Munn was Patron of Heeley City Farm, Patron of Home-Start Sheffield and Patron of Sheffield Young Carers.

As a backbencher, Munn served on the Education and Skills Select Committee 2001–03, and the Procedure Select Committee 2001–02. She was closely involved with the Adoption and Children Act 2002; changing national regulations to allow Local Authorities to register body-piercing studios; supporting small business, including co-operative and mutual enterprises; encouraging women to go into business; and House of Lord's reform. She also served as Chair of the Women's Committee of the Parliamentary Labour Party (2003–05) and Chair of the Parliamentary Co-operative Group (2004–05). She has been Vice-Chair of Labour Friends of Israel, a vice-chair of the group Progress and Chair of the All-Party Parliamentary Voice group.

Munn served as parliamentary private secretary at the Department for Education and Skills from July 2003 to 2004 and then continuing to be a PPS at the department attached to the Minister of State for Education until May 2005. She was Minister for Women and Equality, based at the Department for Communities and Local Government from May 2005 until June 2007. Munn introduced civil partnerships in the UK in December 2005. She was responsible for the Equality Act 2006, and involved in the Work and Families Act 2006. She established the Equality and Human Rights Commission). She was not able to take a ministerial salary, as the maximum number of paid ministers, had been appointed. This was criticised by the opposition.

Munn argued strongly in support of the coalition government's plan to participate in military strikes against the Syrian Government in the wake of a chemical-weapons attack at Ghouta in the vote on 29 August 2013, contrary to the Labour Party's position. She was one of four Labour MPs who did not vote against the government motion, which the government lost. Ultimately a negotiated agreement was reached to eliminate Syria's chemical weapons.

On 29 June 2007, Munn was appointed as the Parliamentary Under-Secretary of State for Foreign Affairs in the Foreign and Commonwealth Office. Amongst her responsibilities were Overseas Territories, South East Asia, Australia, New Zealand, and the Caribbean and Central America. She stood down from the government in October 2008.

She was Chair of the UK government-funded Westminster Foundation for Democracy from October 2008 to July 2010, and Vice-Chair July 2010 to October 2012.
With the Foundation, Munn worked on the Middle East and North Africa, leading workshops and mentoring MPs on Egypt, the Kurdistan region of Iraq, Morocco and Jordan.

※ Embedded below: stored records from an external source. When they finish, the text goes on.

theorem leashHelloEff_keep {M : Part → Prop} {z s : State} (h_free : ¬ M .free) (h_leash : ¬ M .leash) (m : LeashMsg) (hz : Keep M z s) :
    Keep M z (leashHelloEff m s) := by
  unfold leashHelloEff
  repeat' (first
    | with_reducible assumption
    | with_reducible exact Keep.refl _
    | intro _
    | ((fail_if_success (conv => arg 3; arg 1)); extract_lets +onlyGivenNames t; refine Keep.cut t ?_ ?_; subst t; rotate_left; clear_value t; intro ht; rotate_right)
    | ((fail_if_success (conv => arg 3; arg 1)); extract_lets +onlyGivenNames t; subst t)
    | with_reducible apply emit_keep
    | with_reducible apply takeFree_keep
    | with_reducible apply putSession_keep
    | with_reducible apply Keep.ite
    | with_reducible apply KeepP.fst
    | split
    | dsimp -zeta only)

theorem proveFailed_keep {M : Part → Prop} {z s : State} (h_od : ¬ M .od) (h_leash : ¬ M .leash) (i : Nat) (x : Session) (m : LeashMsg) (hz : Keep M z s) :
    Keep M z (proveFailed i x m s) := by
  unfold proveFailed
  repeat' (first
    | with_reducible assumption
    | with_reducible exact Keep.refl _
    | intro _
    | ((fail_if_success (conv => arg 3; arg 1)); extract_lets +onlyGivenNames t; refine Keep.cut t ?_ ?_; subst t; rotate_left; clear_value t; intro ht; rotate_right)
    | ((fail_if_success (conv => arg 3; arg 1)); extract_lets +onlyGivenNames t; subst t)
    | with_reducible apply emit_keep
    | with_reducible apply odCount_keep
    | with_reducible apply closeSession_keep
    | ((fail_if_success (fail_if_success (conv => arg 3; arg 39))); with_reducible apply Keep.upd_leash)
    | with_reducible apply Keep.ite
    | split
    | dsimp -zeta only)

theorem proveEff_keep {M : Part → Prop} {z s : State} (h_leash : ¬ M .leash) (i : Nat) (x : Session) (m : LeashMsg) (hz : Keep M z s) :
    Keep M z (proveEff i x m s) := by
  unfold proveEff
  repeat' (first
    | with_reducible assumption
    | with_reducible exact Keep.refl _
    | intro _
    | ((fail_if_success (conv => arg 3; arg 1)); extract_lets +onlyGivenNames t; refine Keep.cut t ?_ ?_; subst t; rotate_left; clear_value t; intro ht; rotate_right)
    | ((fail_if_success (conv => arg 3; arg 1)); extract_lets +onlyGivenNames t; subst t)
    | with_reducible apply emit_keep
    | with_reducible apply putSession_keep
    | ((fail_if_success (fail_if_success (conv => arg 3; arg 39))); with_reducible apply Keep.upd_leash)
    | with_reducible apply Keep.ite
    | split
    | dsimp -zeta only)
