-- ==== Sys2Proof/Laws/Step.lean ====
section
/-! SUPPORT. What every command and every step keeps. -/

namespace Sys2Proof.Machine
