theorem wit_SpliceCarriesHawserAccesses (h : Obligations.SpliceCarriesHawserAccesses) :
    (∃ t, exec (Instr.hawserAccess (hacc 0x20000004) 2 none (FarAnswer.data [1, 2])) hs = .next t) ∧
    (∃ t, exec (Instr.hawserAccess (hacc 0x20000004) 8 none (FarAnswer.data [1, 2, 3, 4, 5, 6, 7, 8])) hs = .next t) ∧
    (∃ t, exec (Instr.hawserAccess (hacc 0x20000005) 0 (some [9]) (FarAnswer.data [])) ({ hs with splice := { lines := [(2, some { addr := 0x20000000, win := 0, data := [], at' := 3 })] } }) = .next t) ∧
    (∃ t, exec (Instr.hawserAccess (hacc 0x20000004) 2 none (FarAnswer.stall 0)) hs = .next t) ∧
    (∃ t, exec (Instr.hawserAccess (hacc 0x20000004) 2 none (.data [])) ({ hp with splice := { lines := [(2, some { addr := 0x20000000, win := 0, data := List.replicate 64 5, at' := 999000 })], lru := [1,2] } }) = .next t) ∧
    (∃ t, exec (Instr.hawserAccess (hacc 0x20000004) 2 none (FarAnswer.data (List.replicate 64 5))) hp = .next t) ∧
    (∃ t, exec (Instr.prefetchExpiry 2) ({ hp with splice := { lines := [(2, some { addr := 0x20000000, win := 0, data := List.replicate 64 5, at' := 999000 })], lru := [1,2] } }) = .next t) ∧
    (∃ t, exec (Instr.spliceTimeout (hacc 0x20000004) true 0) hs = .next t) ∧
    (∃ t, exec (Instr.hawserAmo ({hacc 0x20000004 with bits := 16}) AmoOp.add 7 (FarAnswer.data [255, 255])) hl = .next t) ∧
    (∃ t, exec (Instr.hawserLr ({hacc 0x20000004 with bits := 16}) (FarAnswer.data [255, 255])) hl = .next t) ∧
    (∃ t, exec (Instr.hawserSc ({hacc 0x20000004 with bits := 16}) 77 (FarAnswer.data [])) ({ hl with splice := { lock := some { req := 3, addr := 0x20000004, at' := 999000 } } }) = .next t) ∧
    (∃ t, exec (Instr.hawserSc ({hacc 0x20000004 with bits := 16}) 77 (.data [])) hl = .next t) ∧
    (∃ t, exec Instr.lockExpiry ({ hl with splice := { lock := some { req := 3, addr := 0x20000004, at' := 999000 } } }) = .next t) := by
  refine ⟨?_, ?_, ?_, ?_, ?_, ?_, ?_, ?_, ?_, ?_, ?_, ?_, ?_⟩
  · obtain ⟨t, e, -⟩ := h.1 (hacc 0x20000004) 2 0 4 [1,2] hs ⟨⟨(by decide +kernel), (by decide +kernel), (by decide +kernel), (by decide +kernel)⟩, (by decide +kernel), ⟨(by decide +kernel), (by decide +kernel)⟩, (by decide +kernel)⟩ ⟨(by decide +kernel), (by decide +kernel)⟩ (by decide +kernel) (by decide +kernel)
    exact ⟨t, e⟩
  · obtain ⟨t, e, -⟩ := h.2.1 (hacc 0x20000004) 8 0 4 [1,2,3,4,5,6,7,8] hs ⟨⟨(by decide +kernel), (by decide +kernel), (by decide +kernel), (by decide +kernel)⟩, (by decide +kernel), ⟨(by decide +kernel), (by decide +kernel)⟩, (by decide +kernel)⟩ ⟨(by decide +kernel), (by decide +kernel)⟩ (by decide +kernel) (by decide +kernel)
    exact ⟨t, e⟩
  · obtain ⟨t, e, -⟩ := h.2.2.1 (hacc 0x20000005) 0 5 [9] [] 0 { hs with splice := { lines := [(2, some { addr := 0x20000000, win := 0, data := [], at' := 3 })] } } ⟨⟨(by decide +kernel), (by decide +kernel), (by decide +kernel), (by decide +kernel)⟩, (by decide +kernel), ⟨(by decide +kernel), (by decide +kernel)⟩, (by decide +kernel)⟩ ⟨(by decide +kernel), (by decide +kernel)⟩ (by decide +kernel)
    exact ⟨t, e⟩
  · obtain ⟨t, e, -⟩ := h.2.2.2.1 (hacc 0x20000004) 2 0 4 hs ⟨⟨(by decide +kernel), (by decide +kernel), (by decide +kernel), (by decide +kernel)⟩, (by decide +kernel), ⟨(by decide +kernel), (by decide +kernel)⟩, (by decide +kernel)⟩ ⟨(by decide +kernel), (by decide +kernel)⟩ (by decide +kernel) (by decide +kernel)
    exact ⟨t, e⟩
  · obtain ⟨t, e, -⟩ := h.2.2.2.2.1 (hacc 0x20000004) 2 0 4 _ _ (.data []) { hp with splice := { lines := [(2, some { addr := 0x20000000, win := 0, data := List.replicate 64 5, at' := 999000 })], lru := [1,2] } } ⟨⟨(by decide +kernel), (by decide +kernel), (by decide +kernel), (by decide +kernel)⟩, (by decide +kernel), ⟨(by decide +kernel), (by decide +kernel)⟩, (by decide +kernel)⟩ ⟨(by decide +kernel), (by decide +kernel)⟩ (by decide +kernel) (some_pair (by decide +kernel))
    exact ⟨t, e⟩
  · obtain ⟨t, e, -⟩ := h.2.2.2.2.2.1 (hacc 0x20000004) 2 0 4 _ _ (List.replicate 64 5) hp ⟨⟨(by decide +kernel), (by decide +kernel), (by decide +kernel), (by decide +kernel)⟩, (by decide +kernel), ⟨(by decide +kernel), (by decide +kernel)⟩, (by decide +kernel)⟩ ⟨(by decide +kernel), (by decide +kernel)⟩ (by decide +kernel) (by decide +kernel) (some_pair (by decide +kernel)) (by decide +kernel) (by decide +kernel)
    exact ⟨t, e⟩
  · obtain ⟨t, e, -⟩ := h.2.2.2.2.2.2.1 2 _ { hp with splice := { lines := [(2, some { addr := 0x20000000, win := 0, data := List.replicate 64 5, at' := 999000 })], lru := [1,2] } } (by decide +kernel) (Option.some_get (by decide +kernel)).symm
    exact ⟨t, e⟩
  · obtain ⟨t, e, -⟩ := h.2.2.2.2.2.2.2.1 (hacc 0x20000004) true 0 .hawser hs ⟨(by decide +kernel), (by decide +kernel), (by decide +kernel), (by decide +kernel)⟩ ⟨(by decide +kernel), (by decide +kernel)⟩
    exact ⟨t, e⟩
  · obtain ⟨t, e, -⟩ := h.2.2.2.2.2.2.2.2.1 ({hacc 0x20000004 with bits := 16}) .add 7 0 4 2 [0xff,0xff] hl (by decide +kernel) ⟨⟨(by decide +kernel), (by decide +kernel), (by decide +kernel), (by decide +kernel)⟩, (by decide +kernel), ⟨(by decide +kernel), (by decide +kernel)⟩, (by decide +kernel)⟩ ⟨(by decide +kernel), (by decide +kernel)⟩ (by decide +kernel) (by decide +kernel)
    exact ⟨t, e⟩
  · obtain ⟨t, e, -⟩ := h.2.2.2.2.2.2.2.2.2.1 ({hacc 0x20000004 with bits := 16}) 0 4 2 [0xff,0xff] hl (by decide +kernel) ⟨⟨(by decide +kernel), (by decide +kernel), (by decide +kernel), (by decide +kernel)⟩, (by decide +kernel), ⟨(by decide +kernel), (by decide +kernel)⟩, (by decide +kernel)⟩ ⟨(by decide +kernel), (by decide +kernel)⟩ (by decide +kernel) (by decide +kernel)
    exact ⟨t, e⟩
  · obtain ⟨t, e, -⟩ := h.2.2.2.2.2.2.2.2.2.2.1 ({hacc 0x20000004 with bits := 16}) 77 0 4 2 _ [] { hl with splice := { lock := some { req := 3, addr := 0x20000004, at' := 999000 } } } (by decide +kernel) ⟨⟨(by decide +kernel), (by decide +kernel), (by decide +kernel), (by decide +kernel)⟩, (by decide +kernel), ⟨(by decide +kernel), (by decide +kernel)⟩, (by decide +kernel)⟩ (by decide +kernel) (by decide +kernel) (Option.some_get (by decide +kernel)).symm (by decide +kernel) (by decide +kernel) (by decide +kernel) (by decide +kernel)
    exact ⟨t, e⟩
  · obtain ⟨t, e, -⟩ := h.2.2.2.2.2.2.2.2.2.2.2.1 ({hacc 0x20000004 with bits := 16}) 77 0 4 2 (.data []) hl (by decide +kernel) ⟨(by decide +kernel), (by decide +kernel), (by decide +kernel), (by decide +kernel)⟩ (by decide +kernel) ⟨(by decide +kernel), (by decide +kernel)⟩ (by decide +kernel)
    exact ⟨t, e⟩
  · obtain ⟨t, e, -⟩ := h.2.2.2.2.2.2.2.2.2.2.2.2 _ { hl with splice := { lock := some { req := 3, addr := 0x20000004, at' := 999000 } } } (by decide +kernel) (Option.some_get (by decide +kernel)).symm (by decide +kernel)
    exact ⟨t, e⟩

theorem wit_SpliceCarriesPcieAndFarSides (h : Obligations.SpliceCarriesPcieAndFarSides) :
    (∃ t, exec (Instr.pcieOutboundAccess (hacc 0x30000004) 4 none (FarAnswer.data [1, 2, 3, 4])) up = .next t) ∧
    (∃ t, exec (Instr.pcieOutboundAccess (hacc 0x1000000004) 4 (some [1, 2, 3, 4]) (.data [])) up = .next t) ∧
    (∃ t, exec (Instr.pcieOutboundAccess (hacc 0x30000004) 4 none FarAnswer.poisoned) up = .next t) ∧
    (∃ t, exec (Instr.semaphoreAmo (hacc 0x30000004) AmoOp.xor 255 (FarAnswer.data [1, 2, 3, 4])) up = .next t) ∧
    (∃ t, exec (Instr.semaphoreLr (hacc 0x30000004) (FarAnswer.data [1, 2, 3, 4])) up = .next t) ∧
    (∃ t, exec (Instr.semaphoreSc (hacc 0x30000004) 5 (.data [])) ({ up with splice := { sems := [(0x30000004/64, some { req := 3, addr := 0x30000004, at' := 999000 })] } }) = .next t) ∧
    (∃ t, exec (Instr.semaphoreSc (hacc 0x30000004) 5 (.data [])) up = .next t) ∧
    (∃ t, exec (Instr.semaphoreExpiry 5) ({ up with splice := { sems := [(5, some { req := 3, addr := 325, at' := 999000 }),(6, some { req := 3, addr := 325, at' := 999000 })] } }) = .next t) ∧
    (∃ t, exec (Instr.pcieInboundRequest 64 0 (some (List.map some (List.replicate 64 3)))) inw = .next t) ∧
    (∃ t, exec (Instr.pcieInboundRequest 64 64 none) inw = .next t) ∧
    (∃ t, exec (Instr.pcieInboundRequest (2 ^ 40) 64 none) inw = .next t) ∧
    (∃ t, exec (Instr.pcieInboundRequest (odUse up (odKey 12800 16)) 0 (some [some 6])) up = .next t) ∧
    (∃ t, exec Instr.pcieIntx up = .next t) ∧
    (∃ t, exec Instr.aerError up = .next t) ∧
    (∃ t, exec (Instr.epMsi (hacc 0x17000040) 5 true) inw = .next t) ∧
    (∃ t, exec Instr.farMasterRequest far = .next t) ∧
    (∃ t, exec Instr.farMasterRequest ({ far with splice := { lock := some { req := 3, addr := 0x20000004, at' := 999000 } } }) = .next t) ∧
    (∃ t, exec Instr.farMasterRelease ({ far with splice := { farReq := true, granted := true } }) = .next t) ∧
    (∃ t, exec (Instr.farMasterCycle 64 0 (some (List.map some (List.replicate 64 3)))) farw = .next t) ∧
    (∃ t, exec (Instr.farMasterCycle 64 64 none) farw = .next t) ∧
    (∃ t, exec (Instr.farMasterCycle (2 ^ 30) 64 none) farw = .next t) ∧
    (∃ t, exec (Instr.pollRead 0 (FarAnswer.data [7, 1, 1, 1])) pl = .next t) ∧
    (∃ t, exec (Instr.pollRead 0 FarAnswer.refused) pl = .next t) := by
  refine ⟨?_, ?_, ?_, ?_, ?_, ?_, ?_, ?_, ?_, ?_, ?_, ?_, ?_, ?_, ?_, ?_, ?_, ?_, ?_, ?_, ?_, ?_, ?_⟩
  · obtain ⟨t, e, -⟩ := h.1 (hacc 0x30000004) 4 [1,2,3,4] up ⟨(by decide +kernel), (by decide +kernel), (by decide +kernel), (by decide +kernel)⟩ ⟨(by decide +kernel), (by decide +kernel)⟩ (by decide +kernel) (by decide +kernel)
    exact ⟨t, e⟩
  · obtain ⟨t, e, -⟩ := h.2.1 (hacc 0x1000000004) 4 [1,2,3,4] (.data []) up ⟨(by decide +kernel), (by decide +kernel), (by decide +kernel), (by decide +kernel)⟩ ⟨(by decide +kernel), (by decide +kernel)⟩ (by decide +kernel) (by decide +kernel)
    exact ⟨t, e⟩
  · obtain ⟨t, e, -⟩ := h.2.2.1 (hacc 0x30000004) 4 .poisoned 9 up ⟨(by decide +kernel), (by decide +kernel), (by decide +kernel), (by decide +kernel)⟩ ⟨(by decide +kernel), (by decide +kernel)⟩ (by decide +kernel) (by decide +kernel) (by decide +kernel)
    exact ⟨t, e⟩
  · obtain ⟨t, e, -⟩ := h.2.2.2.1 (hacc 0x30000004) .xor 0xFF [1,2,3,4] 4 _ up (by decide +kernel) ⟨(by decide +kernel), (by decide +kernel), (by decide +kernel), (by decide +kernel)⟩ ⟨(by decide +kernel), (by decide +kernel)⟩ (by decide +kernel) rfl
    exact ⟨t, e⟩
  · obtain ⟨t, e, -⟩ := h.2.2.2.2.1 (hacc 0x30000004) [1,2,3,4] 4 _ up (by decide +kernel) ⟨(by decide +kernel), (by decide +kernel), (by decide +kernel), (by decide +kernel)⟩ ⟨(by decide +kernel), (by decide +kernel)⟩ (by decide +kernel) rfl
    exact ⟨t, e⟩
  · obtain ⟨t, e, -⟩ := h.2.2.2.2.2.1 (hacc 0x30000004) 5 _ (.data []) 4 _ { up with splice := { sems := [(0x30000004/64, some { req := 3, addr := 0x30000004, at' := 999000 })] } } (by decide +kernel) ⟨(by decide +kernel), (by decide +kernel), (by decide +kernel), (by decide +kernel)⟩ (by decide +kernel) (by decide +kernel) rfl (Option.some_get (by decide +kernel)).symm (by decide +kernel) (by decide +kernel) (by decide +kernel)
    exact ⟨t, e⟩
  · obtain ⟨t, e, -⟩ := h.2.2.2.2.2.2.1 (hacc 0x30000004) 5 (.data []) 4 up (by decide +kernel) ⟨(by decide +kernel), (by decide +kernel), (by decide +kernel), (by decide +kernel)⟩ ⟨(by decide +kernel), (by decide +kernel)⟩
    exact ⟨t, e⟩
  · obtain ⟨t, e, -⟩ := h.2.2.2.2.2.2.2.1 5 _ { up with splice := { sems := [(5, some { req := 3, addr := 325, at' := 999000 }),(6, some { req := 3, addr := 325, at' := 999000 })] } } (by decide +kernel) (Option.some_get (by decide +kernel)).symm
    exact ⟨t, e⟩
  · obtain ⟨t, e, -⟩ := h.2.2.2.2.2.2.2.2.1 64 0 _ (List.replicate 64 3) inw (by decide +kernel) (by decide +kernel) (Option.some_get (by decide +kernel)).symm (by decide +kernel) (by decide +kernel) (by decide +kernel)
    exact ⟨t, e⟩
  · obtain ⟨t, e, -⟩ := h.2.2.2.2.2.2.2.2.2.1 64 64 _ _ inw _ (by decide +kernel) (Option.some_get (by decide +kernel)).symm (by decide +kernel) (pair_some (by decide +kernel))
    exact ⟨t, e⟩
  · obtain ⟨t, e, -⟩ := h.2.2.2.2.2.2.2.2.2.2.1 (2^40) 64 inw (by decide +kernel) (by decide +kernel)
    exact ⟨t, e⟩
  · obtain ⟨t, e, -⟩ := h.2.2.2.2.2.2.2.2.2.2.2.1 _ 0 6 up (by decide +kernel) (by decide +kernel) rfl
    exact ⟨t, e⟩
  · obtain ⟨t, e, -⟩ := h.2.2.2.2.2.2.2.2.2.2.2.2.1 up (by decide +kernel)
    exact ⟨t, e⟩
  · obtain ⟨t, e, -⟩ := h.2.2.2.2.2.2.2.2.2.2.2.2.2.1 _ up (by decide +kernel) rfl
    exact ⟨t, e⟩
  · obtain ⟨t, e, -⟩ := h.2.2.2.2.2.2.2.2.2.2.2.2.2.2.1 (hacc 0x17000040) 5 inw ⟨(by decide +kernel), (by decide +kernel), (exists_ok (by decide +kernel))⟩ (by decide +kernel) (by decide +kernel)
    exact ⟨t, e⟩
  · obtain ⟨t, e, -⟩ := h.2.2.2.2.2.2.2.2.2.2.2.2.2.2.2.1 far (by decide +kernel) (by decide +kernel) (by decide +kernel) (by decide +kernel)
    exact ⟨t, e⟩
  · obtain ⟨t, e, -⟩ := h.2.2.2.2.2.2.2.2.2.2.2.2.2.2.2.2.1 _ { far with splice := { lock := some { req := 3, addr := 0x20000004, at' := 999000 } } } (by decide +kernel) (by decide +kernel) (by decide +kernel) (Option.some_get (by decide +kernel)).symm
    exact ⟨t, e⟩
  · obtain ⟨t, e, -⟩ := h.2.2.2.2.2.2.2.2.2.2.2.2.2.2.2.2.2.1 { far with splice := { farReq := true, granted := true } } (by decide +kernel) (by decide +kernel) (by decide +kernel)
    exact ⟨t, e⟩
  · obtain ⟨t, e, -⟩ := h.2.2.2.2.2.2.2.2.2.2.2.2.2.2.2.2.2.2.1 64 0 _ (List.replicate 64 3) farw (by decide +kernel) (by decide +kernel) (Option.some_get (by decide +kernel)).symm (by decide +kernel) (by decide +kernel) (by decide +kernel)
    exact ⟨t, e⟩
  · obtain ⟨t, e, -⟩ := h.2.2.2.2.2.2.2.2.2.2.2.2.2.2.2.2.2.2.2.1 64 64 _ _ farw _ (by decide +kernel) (by decide +kernel) (Option.some_get (by decide +kernel)).symm (by decide +kernel) (pair_some (by decide +kernel))
    exact ⟨t, e⟩
  · obtain ⟨t, e, -⟩ := h.2.2.2.2.2.2.2.2.2.2.2.2.2.2.2.2.2.2.2.2.1 (2^30) 64 farw (by decide +kernel) (by decide +kernel) (by decide +kernel)
    exact ⟨t, e⟩
  · obtain ⟨t, e, -⟩ := h.2.2.2.2.2.2.2.2.2.2.2.2.2.2.2.2.2.2.2.2.2.1 0 _ [7,1,1,1] _ _ _ _ _ _ pl (by decide +kernel) rfl (by decide +kernel) rfl (by decide +kernel) rfl (by decide +kernel) (by decide +kernel) rfl (Option.some_get (by decide +kernel)).symm rfl rfl (by decide +kernel) (by decide +kernel) (by decide +kernel)
    exact ⟨t, e⟩
  · obtain ⟨t, e, -⟩ := h.2.2.2.2.2.2.2.2.2.2.2.2.2.2.2.2.2.2.2.2.2.2 0 _ _ _ _ _ pl (by decide +kernel) rfl (by decide +kernel) rfl (by decide +kernel) rfl (by decide +kernel) (by decide +kernel) rfl (Option.some_get (by decide +kernel)).symm
    exact ⟨t, e⟩

end P

namespace Q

The Foundation was established in 1992 to promote democracy mainly in Eastern Europe, the Middle East and Africa. It is a cross-party political organisation that provides support and funding to establish and maintain democratic forms of government.

Munn established and was chair of the Child Protection All-Party Parliamentary Group, Chair of the Kurdistan Region of Iraq All-Party Parliamentary Group, Chair of the Methodist All-Party Parliamentary Group, Vice-Chair of the Women in Enterprise All-Party Parliamentary Group, Vice-Chair of the Engineering and Information Technology All-Party Parliamentary Group, Vice-Chair of the Yorkshire and North Lincolnshire All-Party Parliamentary Group, and Vice-Chair of the Mexican All-Party Parliamentary Group.

On 24 January 2014 she advised Heeley Constituency Labour Party that she had decided not to seek reselection to stand at the 2015 general election.

==Expenses claims==

On 26 May 2009, Meg Munn was criticised after The Daily Telegraph published an article reporting that her husband, who was employed part-time as her parliamentary aide, was paid more than £5,000 from public funds over four years for professional services in connection with their personal taxation affairs to at least five government ministers, and his wife. The article reported that when Munn published her receipt for these services on her website, she blacked out the portion indicating that her husband was the beneficiary of her expenses. Munn said on her website that the blacking out had been done by the House of Commons, which deleted details considered to be a personal security risk; her husband's name was deleted for one year, presumably in error, but published for three other years. Munn said that neither she nor her staff had redacted details.

Labour MPs argued that tax advice relating to their work as MPs was a legitimate expense, and the Labour Party issued a statement supporting this view. Business groups expressed concerns that MPs might be being "treated differently" to other taxpayers, saying, "If entrepreneurs sought professional tax advice, they had to pay the fee themselves and offset it against any profits on which they paid tax". Munn was one of 98 MPs who voted in favour of legislation which would have kept MPs' expense details secret.

==Post-Parliamentary career==
From August 2015 to July 2023 Munn served as pro-chancellor and Deputy Chair, and from July 2023 to April 2024 as Interim Chair, of the Board of Governors of Sheffield Hallam University. She is currently the Senior Independent Director of the Phone-paid Services Authority. Previously she was Chair of the British Council's Society Advisory Group (2017–2021) and a Non-Executive Director of the Esh Group (2015–2018).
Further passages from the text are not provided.